4. Verifying the Setup
Verify the setup by accessing Memgraph Lab at http://localhost:3000 or using mgconsole via Docker:
Now that everything is set up, you can interact with Claude Desktop to analyze the mule account network. Here are example queries you can try:
Example 1: Find All High-Risk Accounts
Ask Claude:
Show me all accounts owned by people with high or critical risk scores in Memgraph
Claude will query Memgraph and return results showing the suspicious accounts (ACC003, ACC004, ACC005, ACC006, ACC007), filtering out the 50+ noise accounts.
Example 2: Identify Transaction Patterns
Ask Claude:
Find all accounts that received money from ACC006 within a 24-hour period. Show the transaction amounts and timestamps.

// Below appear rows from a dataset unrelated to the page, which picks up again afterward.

/-- A UNICAST lookup: the primary port when UP, else the alternate when present and UP, counted FAILOVER there, else ROUTE_DOWN at the
arrival port; the queue class is the override's or the cell's (R61, R62, R66, R67). A notice that the wrap of a count calls for is
emitted at once (log 12). That FAILOVER is counted before the submission is the model's inference (log 25). -/
def Obligations.UnicastForwarding : Prop :=
  ∀ (s : State) (p : Link) (e : FifoEntry) (rest : List FifoEntry), Forwards s p e rest → cellType e.cell = .data →
    (lookup s e.cell).kind = .unicast →
    let r := lookup s e.cell
    let c : Sys2Proof.Class := if r.overridePresent = true then r.overrideClass else classOf (parseHeader e.cell.header).cls
    ∃ a t, exec .forwardingEvent s = .next t ∧ EntryTaken p e rest s a ∧
      (s.isUp r.primary = true → DataSubmitted a t e.cell [r.primary] c) ∧
      (s.isUp r.primary = false → r.altPresent = true → s.isUp r.alternate = true →
        ∃ b, Counted a b r.alternate .failover ∧ DataSubmitted b t e.cell [r.alternate] c) ∧
      (s.isUp r.primary = false → r.altPresent = false ∨ s.isUp r.alternate = false → Counted a t p .routeDown)

/-- A MULTICAST lookup: the members less the arrival port (unless return-to-source), those not UP pruned and counted in ascending
order, the rest submitted in ascending order; an empty copy set is counted ROUTE_DOWN (R63 to R67). A notice that the wrap of a count
calls for is emitted at once (log 12). That MCAST_PRUNED is counted before the submission is the model's inference (log 25). -/
def Obligations.MulticastForwarding : Prop :=
  ∀ (s : State) (p : Link) (e : FifoEntry) (rest : List FifoEntry), Forwards s p e rest → cellType e.cell = .data →
    (lookup s e.cell).kind = .multicast →
    let r := lookup s e.cell
    let c : Sys2Proof.Class := if r.overridePresent = true then r.overrideClass else classOf (parseHeader e.cell.header).cls
    let g := (activeBank s.tables).group r.group.toNat
    let members := (List.finRange 24).filter fun q : Link => g.members.getLsbD q && (g.returnToSource || decide (q ≠ p))
    let copySet := members.filter fun q => s.isUp q
    ∃ a b t, exec .forwardingEvent s = .next t ∧ EntryTaken p e rest s a ∧
      EachLink (fun q x y => Counted x y q .mcastPruned) (members.filter fun q => !s.isUp q) a b ∧
      (copySet ≠ [] → DataSubmitted b t e.cell copySet c) ∧ (copySet = [] → Counted b t p .routeDown)

/-- Admission of one copy (R80, R81) and what it leaves (R84 to R86): a DATA cell routed to one port q that is UP, c the override's class
or the cell's own (R66), Q its queue's length, SF the shared free, T the shared threshold floor(SF x 2^a / 16). A DATA copy for a port
that is not UP does not occur (R79); responses and several copies are in AdmissionOfEachCopy. -/
def Obligations.AdmissionOfOneCopy : Prop :=
  ∀ (s : State) (p q : Link) (e : FifoEntry) (rest : List FifoEntry) (b : Nat) (tail : List Nat),
    Forwards s p e rest → cellType e.cell = .data → (lookup s e.cell).kind = .unicast → (lookup s e.cell).primary = q →
    s.isUp q = true → s.bm.free = b :: tail → NoCounterAtTop s →
    let c : Sys2Proof.Class := if (lookup s e.cell).overridePresent = true then (lookup s e.cell).overrideClass
      else classOf (parseHeader e.cell.header).cls
    let Q := (s.queue q c).length
    let R := s.bm.params[c].reservation
    let SF := 12288 - totalReservation s.bm.params - s.bm.shared
    let T := SF * 2 ^ s.bm.params[c].alpha / 16
    ∃ a t, exec .forwardingEvent s = .next t ∧ EntryTaken p e rest s a ∧
      (Q < R → Placed a t e.cell c [q] 0 b tail) ∧
      (R ≤ Q → Q + 1 ≤ s.bm.params[c].maximum → 1 ≤ SF → Q - R < T → Placed a t e.cell c [q] 1 b tail) ∧
      (R ≤ Q → s.bm.params[c].maximum < Q + 1 →
        CountsRaised a t fun o i => if o = q ∧ i = Counter.queueMax.index then 1 else 0) ∧
      (R ≤ Q → Q + 1 ≤ s.bm.params[c].maximum → SF = 0 ∨ T ≤ Q - R →
        CountsRaised a t fun o i => if o = q ∧ i = Counter.sharedLimit.index then 1 else 0)
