-- ==== Sys2Proof/Laws/PerInstr.lean ====
section
/-! SUPPORT. The request directory, command by command: a command that executes a numbered request has its need in the directory,
a number in the range 1 to 24, and so is no number of UNKNOWN_REQUEST (R153, 09 section 9.8). -/

namespace Sys2Proof.Laws.RequestDirectory

open Sys2Proof.Machine

/-- The request number of a command, where it has one, is defined: 1 to 24, with a need of at most 24 words. -/
def Statement (i : Instr) : Prop :=
  ∀ n, i.requestNumber = some n → 1 ≤ n ∧ n ≤ 24 ∧ unknownNumber n = false ∧ ∃ need, requestNeed n = some need ∧ need ≤ 24

theorem of_number {i : Instr} (k need : Nat) (h : i.requestNumber = some k) (hk : 1 ≤ k ∧ k ≤ 24) (hn : requestNeed k = some need)
    (hw : need ≤ 24) : Statement i := by
  intro n e
  rw [h] at e
  cases e
  exact ⟨hk.1, hk.2, by unfold unknownNumber; rw [hn]; rfl, need, hn, hw⟩

theorem of_none {i : Instr} (h : i.requestNumber = none) : Statement i := by
  intro n e
  rw [h] at e
  cases e

theorem resetAssert : Statement .resetAssert := of_none rfl

theorem resetRelease (straps : Byte) : Statement (.resetRelease straps) := of_none rfl

theorem receiveSlot (p : Link) (arrival : Option Cell) : Statement (.receiveSlot p arrival) := of_none rfl

theorem attemptTimerExpiry (p : Link) : Statement (.attemptTimerExpiry p) := of_none rfl

theorem holdoffTimerExpiry (p : Link) : Statement (.holdoffTimerExpiry p) := of_none rfl

theorem forwardingEvent : Statement .forwardingEvent := of_none rfl

theorem egressSlot (p : Link) : Statement (.egressSlot p) := of_none rfl

theorem mirrorCopyStep : Statement .mirrorCopyStep := of_none rfl

theorem unknownRequest : Statement .unknownRequest := of_none rfl

theorem identify : Statement .identify := of_number 1 0 rfl (by decide) rfl (by decide)

theorem writeRoute : Statement .writeRoute := of_number 2 23 rfl (by decide) rfl (by decide)

theorem readRoute : Statement .readRoute := of_number 3 2 rfl (by decide) rfl (by decide)

theorem writeGroup : Statement .writeGroup := of_number 4 23 rfl (by decide) rfl (by decide)

theorem readGroup : Statement .readGroup := of_number 5 2 rfl (by decide) rfl (by decide)

theorem commitRouting : Statement .commitRouting := of_number 6 2 rfl (by decide) rfl (by decide)

theorem cancelCommit : Statement .cancelCommit := of_number 7 0 rfl (by decide) rfl (by decide)

theorem epochMark : Statement .epochMark := of_number 8 1 rfl (by decide) rfl (by decide)

theorem readTableState : Statement .readTableState := of_number 9 0 rfl (by decide) rfl (by decide)

theorem writeSchedule : Statement .writeSchedule := of_number 10 9 rfl (by decide) rfl (by decide)

theorem applySchedule : Statement .applySchedule := of_number 11 2 rfl (by decide) rfl (by decide)

theorem readSchedule : Statement .readSchedule := of_number 12 1 rfl (by decide) rfl (by decide)

theorem setAdmission : Statement .setAdmission := of_number 13 4 rfl (by decide) rfl (by decide)

theorem setFlow : Statement .setFlow := of_number 14 3 rfl (by decide) rfl (by decide)

theorem setStatusTiming : Statement .setStatusTiming := of_number 15 2 rfl (by decide) rfl (by decide)

theorem readBufferState : Statement .readBufferState := of_number 16 1 rfl (by decide) rfl (by decide)

theorem linkControl : Statement .linkControl := of_number 17 4 rfl (by decide) rfl (by decide)

theorem readLinkStatus : Statement .readLinkStatus := of_number 18 1 rfl (by decide) rfl (by decide)

theorem clearLinkStatus : Statement .clearLinkStatus := of_number 19 3 rfl (by decide) rfl (by decide)

theorem readCounters : Statement .readCounters := of_number 20 2 rfl (by decide) rfl (by decide)

theorem clearCarry : Statement .clearCarry := of_number 21 3 rfl (by decide) rfl (by decide)

theorem setNotice : Statement .setNotice := of_number 22 4 rfl (by decide) rfl (by decide)

theorem setElementAddress : Statement .setElementAddress := of_number 23 2 rfl (by decide) rfl (by decide)

theorem datapathReset : Statement .datapathReset := of_number 24 0 rfl (by decide) rfl (by decide)

end Sys2Proof.Laws.RequestDirectory
end

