/-- A DATA cell with a payload length of 57. -/
def longCell : Cell := cellOf .data 0 0 0 57 []

/-- A request from link 0 as queued, with the given words. -/
def request (n : Byte) (ws : List Word) : Request :=
  ⟨0, n, 0x5A, false, ws.length, 4 + 2 * ws.length, Vector.ofFn fun i => ws.getD i.val 0⟩

/-- Words padded with zeros to the need of a table write. -/
def padded (ws : List Word) : List Word := ws ++ List.replicate (23 - ws.length) 0

def asked (s : State) (n : Byte) (ws : List Word) : State := { s with sru := { s.sru with srq := [request n ws] } }

/-- The payload of the cell at the head of (0, C0). -/
def reply (t : State) : List Byte :=
  match t.queue 0 0 with
  | [] => []
  | b :: _ => (t.buffer b).cell.payload.toList

/-- Completion code and words of the response at the head of (0, C0), as many as are asked for. -/
def replied (t : State) (n : Nat) : Byte × List Word :=
  ((reply t).getD 2 0, (List.range n).map fun i => mkWord ((reply t).getD (4 + 2 * i) 0) ((reply t).getD (5 + 2 * i) 0))

/-- A link's FIFO holding the given cells. -/
def waiting (s : State) (p : Link) (cs : List Cell) : State :=
  s.modFifo p fun f => { f with entries := cs.map fun c => ⟨c, false, false⟩ }

/-- The routes and groups of chapter 4's worked cases in the active bank. -/
def routed : State :=
  { bench with tables := { bench.tables with bankA :=
      { routes := [(7, ⟨.discard, false, false, 0, 0, 0, 0⟩), (100, ⟨.unicast, true, true, 5, 9, 1, 0⟩),
          (101, ⟨.unicast, true, true, 7, 9, 3, 0⟩), (102, ⟨.unicast, false, true, 5, 9, 1, 0⟩),
          (103, ⟨.unicast, false, false, 7, 9, 3, 0⟩), (200, ⟨.multicast, false, false, 0, 0, 0, 37⟩),
          (201, ⟨.multicast, false, false, 0, 0, 0, 38⟩)],
        groups := [(37, ⟨0x101088, false⟩)] } } }

/-- Link p's queues hold the given buffer numbers in class c. -/
def queued (s : State) (p : Link) (c : Sys2Proof.Class) (q : List Nat) : State :=
  let s1 := s.setQueue p c q
  { s1 with bm := { s1.bm with buffers := q.foldl (fun t b => tableSet ⟨zeroCell, 0⟩ t b ⟨dataCell 100 2, 1⟩) s1.bm.buffers,
                               pool := s1.bm.pool - q.length } }

/-! ### Well-formedness: each check refuses an ill-formed term -/

theorem test_wellformed_refuses_unordered_table : tableWf (0 : Nat) [(3, 1), (2, 1)] = false := by decide
theorem test_wellformed_refuses_listed_default : tableWf (0 : Nat) [(3, 0)] = false := by decide
theorem test_wellformed_refuses_index_out_of_table : tableBelow 4096 [(4096, 1)] = false := by decide
theorem test_wellformed_refuses_budget_of_256 : windowWf ⟨0, .limited, 256⟩ = false := by decide
theorem test_wellformed_refuses_limited_zero : windowWf ⟨0, .limited, 0⟩ = false ∧ windowWf ⟨0, .drain, 0⟩ = true := by decide
theorem test_wellformed_refuses_empty_schedule : scheduleWf [] = false := by decide
theorem test_wellformed_refuses_nine_windows : scheduleWf (List.replicate 9 ⟨0, .drain, 0⟩) = false := by decide +kernel
theorem test_wellformed_refuses_fixed_beside_drain : scheduleWf [⟨0, .fixed, 1⟩, ⟨1, .drain, 0⟩] = false := by decide
theorem test_wellformed_takes_the_default_schedule : scheduleWf defaultSchedule = true := by decide
theorem test_wellformed_refuses_params :
    paramsWf ⟨256, 1, 0⟩ = false ∧ paramsWf ⟨0, 0, 0⟩ = false ∧ paramsWf ⟨0, 12289, 0⟩ = false ∧ paramsWf ⟨0, 1, 8⟩ = false := by decide
theorem test_wellformed_refuses_thresholds :
    thresholdsWf ⟨1, 0⟩ = false ∧ thresholdsWf ⟨12289, 0⟩ = false ∧ thresholdsWf ⟨2, 2⟩ = false := by decide
theorem test_wellformed_refuses_timing :
    timingWf ⟨1, 256⟩ = false ∧ timingWf ⟨65, 256⟩ = false ∧ timingWf ⟨2, 255⟩ = false ∧ timingWf ⟨2, 65536⟩ = false := by decide

/-! ### Layouts (chapter 1) -/

/-- 01, 1.3.1: the two header check examples. -/
theorem test_header_check_examples : crc8 [0xC0, 0, 0, 0, 0, 0, 0] = 0xCF ∧ crc8 [0x20, 0, 0, 0, 0, 0, 0] = 0xA1 := by decide +kernel

/-- 01, R11: the encoded route entries. -/
theorem test_route_words_examples :
    routeWords ⟨.unicast, true, true, 5, 9, 1, 0⟩ = [0x7000, 0x0509, 0x4000] ∧
    routeOfWords 0x8000 0x0000 0x0025 = some ⟨.multicast, false, false, 0, 0, 0, 37⟩ ∧
    routeOfWords 0xC000 0 0 = some ⟨.discard, false, false, 0, 0, 0, 0⟩ ∧ routeOfWords 0x4000 0x1800 0 = none := by decide

/-- 01, R12: the group of ports 3, 7, 12 and 20, and the default schedule's words. -/
theorem test_group_and_window_words_examples :
    portList (groupOfWords 0x1088 0x0010 0).members = [3, 7, 12, 20] ∧
    defaultSchedule.map windowWord = [0x1000, 0x4020, 0x8010, 0xC008] ∧ windowOfWord 0x3001 = none := by decide +kernel

/-- 01, R9: queue (5, C2) is bit 1 of payload byte 5. -/
theorem test_status_bit_example :
    (statusCell 16 { powerOnMap with held := upd powerOnMap.held 5 #v[false, false, true, false] } 0).payload[5] = 0x02 := by
  decide +kernel

/-! ### Pins, receive slots, timers -/

/-- R177: a strap value of 255 is taken as 254, and kept. -/
theorem test_reset_release_strap_255 :
    (after (.resetRelease 255) bench).sru = ⟨254, 0, true, 255, []⟩ ∧ (after (.resetRelease 16) bench).isUp 3 = false := by decide +kernel

theorem test_reset_assert_abandons_work :
    (after .resetAssert (asked (waiting bench 3 [dataCell 100 2]) 1 [])).sru.srq = [] ∧
    ((after .resetAssert (waiting bench 3 [dataCell 100 2])).fifos[(3 : Link)]).entries = [] ∧
    (after .resetAssert bench).resetAsserted = true := by decide +kernel

/-- R15, R16: run 31 becomes 32 with the acknowledged flag. -/
theorem test_receive_training_acknowledges :
    ((after (.receiveSlot 1 (some trainCell)) (bench.modLink 1 fun l => { l with run := 31 })).links[(1 : Link)]).acknowledged = true := by
  decide +kernel

/-- 03, 3.9 and R41: a fifth cell replaces the newest, is marked OVERRUN, and the older three stay. -/
theorem test_receive_overrun :
    let t := after (.receiveSlot 3 (some (dataCell 9 0))) (waiting bench 3 [dataCell 1 0, dataCell 2 0, dataCell 3 0, dataCell 4 0])
    t.fifos[(3 : Link)].entries.map (fun e => ((parseHeader e.cell.header).fdi, e.overrun)) = [(1, false), (2, false), (3, false), (9, true)] ∧
    t.counter 3 Counter.overrun.index = 1 := by decide +kernel

/-- R18, R19: the fifteenth attempt ends in FAILED with the default limit. -/
theorem test_attempt_expiry_fails_at_the_limit :
    let t := after (.attemptTimerExpiry 1) (bench.modLink 1 fun l => { l with attempts := 14 })
    t.links[(1 : Link)].state = .failed ∧ t.links[(1 : Link)].attempts = 15 ∧ t.links[(1 : Link)].attemptTimer = ⟨2000, false⟩ := by
  decide +kernel

theorem test_holdoff_expiry_begins_the_next_attempt :
    let t := after (.holdoffTimerExpiry 1) (bench.modLink 1 fun l => { l with state := .holdoff, attempts := 3, holdoffTimer := ⟨70, true⟩ })
    t.links[(1 : Link)] = { powerOnLink with attempts := 3 } := by decide +kernel

/-! ### Forwarding, egress and copy steps -/

/-- 04, 4.8: FDI 100 with port 5 not UP goes to port 9 in class C1, counted FAILOVER at 9. -/
theorem test_forwarding_failover :
    let t := after .forwardingEvent (waiting routed 12 [dataCell 100 2])
    t.queue 9 1 = [0] ∧ t.counter 9 Counter.failover.index = 1 ∧ (t.buffer 0).cell = dataCell 100 2 ∧ t.arbiter = 12 := by decide +kernel

/-- 04, 4.8 and 11.4: FDI 200 from port 20 goes to 3, 7 and 12 in the cell's class, one buffer with three references. -/
theorem test_forwarding_multicast :
    let t := after .forwardingEvent (waiting routed 20 [dataCell 200 3])
    t.queue 3 3 = [0] ∧ t.queue 7 3 = [0] ∧ t.queue 12 3 = [0] ∧ t.queue 20 3 = [] ∧ (t.buffer 0).refs = 3 ∧ t.bm.free = [1, 2, 3, 4, 5] := by
  decide +kernel

/-- R5, R101: the queued cell leaves in its queue's class with the link's own sequence and a right check. -/
theorem test_egress_sends_the_head :
    let t := after (.egressSlot 9) (queued bench 9 1 [6])
    t.tx[(9 : Link)].map (fun c => ((parseHeader c.header).cls, (parseHeader c.header).fdi, (parseHeader c.header).seq)) = some (1, 100, 0) ∧
    t.queue 9 1 = [] ∧ t.bm.free = [0, 1, 2, 3, 4, 5, 6] ∧ t.links[(9 : Link)].txSeq = 1 ∧ t.scheds[(9 : Link)].budget = 31 := by
  decide +kernel

/-- 11.2: the first status cell leaves in the eighth egress slot: version 0, SF 11,424. -/
theorem test_egress_first_status_cell :
    let t := after (.egressSlot 3) (bench.modSender 3 fun _ => ⟨none, 7, 7⟩)
    (t.tx[(3 : Link)].map fun c => (c.header[0], c.payload[2], c.payload[15], c.payload[16])) = some (0x80, 16, 0x2C, 0xA0) ∧
    t.senders[(3 : Link)] = ⟨some 0, 0, 0⟩ := by decide +kernel

/-- R141: the last copy step copies group entry 1,023 and ends the mirroring. -/
theorem test_mirror_last_step :
    let t := after .mirrorCopyStep { bench with tables := ⟨⟨[], [(1023, ⟨8, true⟩)]⟩, ⟨[], []⟩, .a, .mirroring 5119, 4⟩ }
    t.tables = ⟨⟨[], [(1023, ⟨8, true⟩)]⟩, ⟨[], [(1023, ⟨8, true⟩)]⟩, .a, .idle, 4⟩ := by decide +kernel

/-! ### Requests -/

theorem test_unknown_request : replied (after .unknownRequest (asked bench 25 [])) 0 = (1, []) := by decide +kernel

/-- 11.2: IDENTIFY's response. -/
theorem test_identify :
    (reply (after .identify (asked { bench with sru := ⟨16, 0, true, 16, []⟩ } 1 []))).take 16 =
      [1, 0x5A, 0, 6, 0x0A, 0x31, 0x0F, 0x24, 3, 16, 16, 0, 1, 0, 0, 0] := by decide +kernel

/-- 11.2: WRITE_ROUTE of FDI 100 into staging bank B. -/
theorem test_write_route :
    (after .writeRoute (asked bench 2 (padded [100, 1, 0x7000, 0x0709, 0x4000]))).tables.bankB.routes =
      [(100, ⟨.unicast, true, true, 7, 9, 1, 0⟩)] := by decide +kernel

/-- R131: an alternate equal to the primary is refused with BAD_PARAM. -/
theorem test_write_route_refused :
    replied (after .writeRoute (asked bench 2 (padded [100, 1, 0x6000, 0x0707]))) 2 = (3, [100, 1]) := by decide +kernel

theorem test_read_route :
    replied (after .readRoute (asked routed 3 [100, 1])) 5 = (0, [100, 1, 0x7000, 0x0509, 0x4000]) := by decide +kernel

theorem test_write_group :
    (after .writeGroup (asked bench 4 (padded [37, 1, 0x1088, 0x0010, 0]))).tables.bankB.groups = [(37, ⟨0x101088, false⟩)] := by
  decide +kernel

theorem test_read_group : replied (after .readGroup (asked routed 5 [37, 1])) 5 = (0, [37, 1, 0x1088, 0x0010, 0]) := by decide +kernel

/-- 11.2: the immediate commit answers bank B, MIRRORING, E 0. -/
theorem test_commit_routing : replied (after .commitRouting (asked bench 6 [0x8000, 0])) 4 = (0, [0x8000, 0, 0x0102, 0]) := by
  decide +kernel

theorem test_cancel_commit :
    replied (after .cancelCommit (asked { bench with tables := { bench.tables with commit := .pending 310 } } 7 [])) 1 = (0, [310]) := by
  decide +kernel

/-- 11.3: the mark 305 does not reach 310; the mark 310 does, and swaps. -/
theorem test_epoch_mark :
    let s : State := { bench with tables := ⟨⟨[], []⟩, ⟨[], []⟩, .b, .pending 310, 300⟩ }
    (after .epochMark (asked s 8 [305])).tables.commit = .pending 310 ∧ (after .epochMark (asked s 8 [310])).tables =
      ⟨⟨[], []⟩, ⟨[], []⟩, .a, .mirroring 0, 310⟩ := by decide +kernel

theorem test_read_table_state :
    replied (after .readTableState (asked { bench with tables := ⟨⟨[], []⟩, ⟨[], []⟩, .b, .mirroring 9, 300⟩ } 9 [])) 4 =
      (0, [0x0102, 0, 300, 9]) := by decide +kernel

theorem test_write_schedule :
    (after .writeSchedule (asked bench 10 [0x0205, 0x0003, 0x4002, 0, 0, 0, 0, 0, 0])).scheds[(5 : Link)].staging =
      [⟨0, .limited, 3⟩, ⟨1, .limited, 2⟩] := by decide +kernel

/-- R112: port 3 is UP and waits for a wrap, port 5 is not and takes the schedule at once. -/
theorem test_apply_schedule : replied (after .applySchedule (asked bench 11 [0x0028, 0])) 4 = (0, [0x0028, 0, 0x0008, 0]) := by
  decide +kernel

theorem test_read_schedule :
    replied (after .readSchedule (asked bench 12 [5])) 7 = (0, [5, 0x0400, 0, 0x1000, 0x4020, 0x8010, 0xC008]) := by decide +kernel

/-- R92, R76: RT = 24 (16 + 8 + 8 + 5) = 888 and S = 11,400. -/
theorem test_set_admission :
    replied (after .setAdmission (asked bench 13 [3, 5, 100, 9])) 8 = (0, [3, 5, 100, 7, 888, 11400, 0, 11400]) := by decide +kernel

/-- R126: five entries of (9, C1) with XOFF 3 and XON 1 turn HELD. -/
theorem test_set_flow :
    replied (after .setFlow (asked (queued bench 9 1 [6, 7, 8, 9, 10]) 14 [1, 3, 1])) 6 = (0, [1, 3, 1, 0x0200, 0, 1]) := by decide +kernel

theorem test_set_status_timing : replied (after .setStatusTiming (asked bench 15 [1, 70])) 2 = (0, [2, 256]) := by decide +kernel

/-- R95: six free buffers stand in the bench's list; S and SF are 11,424. -/
theorem test_read_buffer_state :
    replied (after .readBufferState (asked (queued bench 9 1 [6, 7]) 16 [9])) 11 = (0, [9, 6, 11424, 0, 11424, 2, 0, 2, 0, 0, 0]) := by
  decide +kernel

/-- R28, R29: RETRAIN takes link 3 out of UP and answers its state TRAINING. -/
theorem test_link_control :
    (replied (after .linkControl (asked bench 17 [0x3000, 0x0008, 0, 0])) 8).2 = [0x3000, 0x0008, 0, 0, 0x0301, 0x0101, 0x0101, 0x0103] := by
  decide +kernel

theorem test_read_link_status :
    replied (after .readLinkStatus (asked bench 18 [3])) 6 = (0, [3, 0x0300, 0, 0, 0x0F0A, 0]) := by decide +kernel

theorem test_clear_link_status :
    (after .clearLinkStatus (asked (bench.modFifo 20 fun f => { f with hdrErrSeen := true, overrunSeen := true }) 19 [8, 0, 0x0010])).fifos[(20 : Link)]
      = ⟨[], false, false, false, true⟩ := by decide +kernel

Claude will identify the three mule accounts (ACC003, ACC004, ACC005) that received similar amounts in quick succession.
Example 3: Trace Money Flow
Ask Claude:
Trace the flow of money from ACC007 through the network. Show me the complete transaction path.
Claude will visualize the path: ACC007 -> ACC006 -> [ACC003, ACC004, ACC005], revealing the laundering pattern.
Example 4: Calculate Total Funds
Ask Claude:
Calculate the total amount of money that flowed through ACC006 in September 2024
Claude will aggregate all incoming and outgoing transactions for the controller account.
Example 5: Find Rapid Withdrawal Patterns
Ask Claude:
Find accounts where money was withdrawn within 48 hours of being deposited. What are the amounts and account holders?
This reveals the classic mule account behavior of quick cash extraction.
Example 6: Network Analysis
Ask Claude:
Show me all accounts that have transaction relationships with ACC006. Create a visualization of this network.
Claude will generate a graph showing the controller account at the center with connections to both the source and mule accounts.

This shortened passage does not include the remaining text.